- TASK REQUIREMENTS: Lines in the records below that contain the word "sysFree" must each be copied.

:: EXTRACTED INFORMATION ::

-- ==== Sys2Proof/WellFormed.lean ====
section
/-! DEFINITION. Which instruction terms stand for words: the conditions the opcode table sets on its rows. -/

namespace Sys2Proof

/-- The family-0 words of 30_encoding.md R94 items 1 to 5; every other one is SYS (item 6). -/
def Instr.sysFree (su : ScrollUp) (nnn : Addr) : Bool :=
  let w : Word := 0x0#4 ++ nnn
  w != 0x00E0 && w != 0x00EE && w.extractLsb' 4 12 != 0x00C && su.pattern != some (w.extractLsb' 4 12) &&
    w != 0x00FB && w != 0x00FC && w != 0x00FD && w != 0x00FE && w != 0x00FF

/-- SYS takes only the words no other family-0 row matches (R94 item 6); SCU exists only when `P_SCROLL_UP` is
not absent (R226); DRW has N not 0 (R95). Every other row admits every operand of its fields. -/
def Instr.wellFormed (su : ScrollUp) : Instr → Bool
  | .sys nnn => Instr.sysFree su nnn
  | .scu _ => su != .absent
  | .drw _ _ n => n != 0
  | .cls | .ret | .scd _ | .scr | .scl | .exit | .low | .high | .jp _ | .call _ | .seImm _ _ | .sneImm _ _
  | .seReg _ _ | .ldImm _ _ | .addImm _ _ | .ldReg _ _ | .orReg _ _ | .andReg _ _ | .xorReg _ _ | .addReg _ _
  | .subReg _ _ | .shrReg _ _ | .subnReg _ _ | .shlReg _ _ | .sneReg _ _ | .ldI _ | .jpOff _ | .rnd _ _
  | .drw16 _ _ | .skp _ | .sknp _ | .ldVxDt _ | .ldVxK _ | .ldDtVx _ | .ldStVx _ | .addI _ | .ldF _ | .ldHF _
  | .ldB _ | .stRegs _ | .ldRegs _ | .saveFlags _ | .loadFlags _ => true

end Sys2Proof
end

:::

- OUTPUT BELOW:
def Instr.sysFree (su : ScrollUp) (nnn : Addr) : Bool :=
  | .sys nnn => Instr.sysFree su nnn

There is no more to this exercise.